Background: Recently, heavy school backpacks have become a significant concern among parents and health professionals, as well as the media, but evidence for the same is limited in the Indian context.

Aim: To find the prevalence of musculoskeletal pain among school-going children and its relationship with backpack weight.

Design: Cross-sectional study.

Method: This study was carried out among school-going children from grade 6 to 10 with age of 10 to 16 years from an urban and rural location. Schools were selected randomly from all enlisted schools in the district of Khurdha, Odisha state of India. A structured questionnaire was administered to assess symptoms of musculoskeletal pain. Anthropometric measurements along with backpack weight were taken.

Statistical Analysis: Chi-square test was performed for categorical variables and Student's t-test for continuous variables.

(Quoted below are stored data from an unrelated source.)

-- ==== Sys2Proof/Syntax.lean ====
section
/-! DEFINITION. The instruction syntax of Gleral, of the kiln, and the device's event rows: one constructor of `Instr` per row of spec/opcode_table.json. -/

namespace Sys2Proof

/-- The immediate of an I-format word, signed (03 R81, R82). -/
abbrev Imm31 := BitVec 31
/-- Scalar register number; 24 to 27 name the network queues (03 R84, 04 R112). -/
abbrev SReg := Fin 32
/-- Label register number (03 R84). -/
abbrev LReg := Fin 8
/-- Predicate number (03 R84). -/
abbrev PReg := Fin 8
/-- Guard slot number (03 R84). -/
abbrev GReg := Fin 4
/-- Vector register number (03 R84). -/
abbrev VReg := Fin 64
/-- Mask register number (03 R84). -/
abbrev MReg := Fin 16
/-- Tile number (03 R84). -/
abbrev TReg := Fin 4
/-- Kiln register number (12 R298). -/
abbrev KReg := Fin 8

/-- What every Gleral base word carries: the switch bit and the predicate guard (03 R78, R83). -/
structure Hdr where
  sw : Bool
  pg : PReg
  pn : Bool
  deriving DecidableEq, Repr

/-- Destination of CMP, CMPI, FCMP and PRED: a predicate or a guard slot (03 R84). -/
inductive PDst where
  | p (r : PReg)
  | g (r : GReg)
  deriving DecidableEq, Repr

/-- Source A of `pmov`: a predicate or `U` (03 R84). -/
inductive PSrc where
  | p (r : PReg)
  | unset
  deriving DecidableEq, Repr

/-- Access size of LD, ST and LMEM (03 R93, 13 R319). -/
inductive Size where
  | b1 | b2 | b4 | b8
  deriving DecidableEq, Repr

/-- SCOPE of a memory prefix (03 R87). -/
inductive Scope where
  | narrowest | core | die | module | system
  deriving DecidableEq, Repr

/-- The memory prefix (03 R87). -/
structure MPfx where
  scope : Scope
  deriving DecidableEq, Repr

/-- Rounding field of a prefix or record (02 R57). -/
inductive Rnd where
  | thread | rne | rtz | rdn | rup
  deriving DecidableEq, Repr

/-- The vector prefix (03 R86); `e` is E when EV = 1. -/
structure VPfx where
  mask : MReg
  z : Bool
  rnd : Rnd
  e : Option VReg
  deriving DecidableEq, Repr

/-- The guard prefix (03 R88). -/
structure GPfx where
  slot : GReg
  gn : Bool
  deriving DecidableEq, Repr

/-- VMEM carries a vector prefix or a memory prefix or none (09 R225). -/
inductive RowPfx where
  | none
  | vector (p : VPfx)
  | memory (m : MPfx)
  deriving DecidableEq, Repr

/-- A lane modifier (03 R90). -/
inductive LaneMod where
  | none
  | rot (k : Fin 32)
  | rev
  | g8 (k : Fin 32)
  | bc (k : Fin 32)
  | xor (k : Fin 32)
  deriving DecidableEq, Repr

/-- Formats of FCVT (03 R93). -/
inductive CvtFmt where
  | fp32 | bf16 | fp16 | i32 | n32 | i64
  deriving DecidableEq, Repr

/-- Format codes (02 R56). -/
inductive Fmt where
  | i8 | n8 | i16 | n16 | i32 | n32 | i64 | n64 | fp32 | bf16 | fp16 | f8a | f8b | ds8 | e8
  deriving DecidableEq, Repr

/-- The IMM of `rb.send` beside LEN: the ring k, and the bits that are zero in a legal one, IMM[15:3] and IMM[63:34] (11 R275). -/
structure RingImm where
  k : Fin 8
  lo : BitVec 13
  hi : BitVec 30
  deriving DecidableEq, Repr

/-- The punty descriptor's used fields (09 R230). -/
structure Punty where
  anch : Bool
  w64 : Bool
  entry : BitVec 54
  deriving DecidableEq, Repr

/-- OFF, FMT and MAXD of a TE command (13 R331). -/
structure TeForm where
  off : BitVec 16
  fmt : Fin 16
  maxd : Fin 64
  deriving DecidableEq, Repr

/-- Control registers (04 R121). -/
inductive CReg where
  | thid | coreid | dieid | partid | stamp | cycle | fpmode | qos | tvec | tcause | tpc
  | tword0 | tword1 | taddr | pvec | qhvec | twm (k : Fin 4) | tstat (k : Fin 4) | tpra
  | dllimit | agemax | ringcfg (k : Fin 8) | ckptid | kilnver
  deriving DecidableEq, Repr

/-- A core, a slice core or a service core: its physical die (0 to 15 compute, 16 to 19 attention) and its number on the die; a core's number is
64 (32 on an attention die) times its mesh row plus its column, a service core's is its quadrant (00 R4, 04 R127). -/
inductive Loc where
  | core (die idx : Nat)
  | slice (die idx : Nat)
  | svc (die quadrant : Nat)
  deriving DecidableEq, Repr

/-- The engines (07 R191). -/
inductive Engine where
  | me | ie | te | nm | pe
  deriving DecidableEq, Repr

/-- A run of physical 2 MiB units (15 R404). -/
structure Grant where
  first : Nat
  log2 : Nat
  deriving DecidableEq, Repr

/-- The host's answer to a GRANT request (15 R366, R380). -/
inductive GrantReply where
  | granted (g : Grant)
  | refused
  | busy
  deriving DecidableEq, Repr

/-- What the host names when it assigns a partition (01 R44, 11 R268, 12 R292, 16 R383, 15 R404). -/
structure AssignReq where
  cnode : Nat
  anode : Nat
  quota : Nat
  counterArea : Nat
  spoilBase : Nat
  sliceLen : Nat
  grants : List Grant
  sliceUnits : List (Nat × Nat)
  deriving DecidableEq, Repr

/-- What a scrub read finds (08 R212, R213). -/
inductive SoftError where
  | none | corrected | uncorrectable
  deriving DecidableEq, Repr

/-- Control traffic between dies (00 R8; 12 R285, R303; 13 R323): a commit to the deputy or its acknowledgement, a completion report, a request of the
label table, its PREPARE and COMMIT messages and copies, copies and purges of a map for a service request, a kiln load or swap, or a reply to a thread. -/
inductive CtlSrc where
  | commit (attn back : Bool)
  | report (id : Nat)
  | labelAsk (id : Nat)
  | labelTable
  | map (id : Nat)
  | kiln (attn : Bool)
  | reply (id : Nat)
  deriving DecidableEq, Repr

/-- What a flit carries (16 R387, R388): part of an access or its reply, of a message, of an engine command's access to a die, which may be to a
key-value page, of a task's launch, of control traffic of a partition, of a host request or answer of a service core, or of the transport between
modules; the last three name their class, which the spec does not give. -/
inductive FlitSrc where
  | request (id : Nat)
  | message (id : Nat)
  | command (l : Loc) (e : Engine) (dest : Nat) (page : Bool)
  | launch (id : Nat)
  | control (pid : Nat) (what : CtlSrc) (dest : Nat) (cls : Fin 4)
  | host (pid : Nat) (sc : Fin 64) (back : Bool) (cls : Fin 4)
  | transport (cls : Fin 4)
  deriving DecidableEq, Repr

/-- A flit offered to a link: its source, the kind its header names and its payload (16 R387). -/
structure FlitOffer where
  src : FlitSrc
  kind : Nat
  payload : Vector Byte 64
  deriving DecidableEq, Repr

Multivariate regression analysis was performed to identify factors with maximum effect on musculoskeletal pain.

Results: The prevalence of musculoskeletal pain was 18.8% in the preceding year. Backpacks weights were higher among children of urban schools as compared with rural areas. Children from urban schools were more likely to have pain than those from rural schools (OR 1.88, 95% CI 1.41–2.49). Those children with a backpack weight more than 10% of body weight had almost twice the risk of musculoskeletal pain compared to backpack weight less than 10% (OR 1.91, 95% CI 1.4–2.6) in univariate analysis where as no significant association was found on multivariate analysis.

Conclusion: The prevalence of musculoskeletal pain was high in school-going children. In children, carrying higher backpack weight, and a higher percentage of the backpack to bodyweight had a significant association with musculoskeletal pain. Gender, height, body mass index, and backpack weight to body weight > 10% had no association with musculoskeletal pain.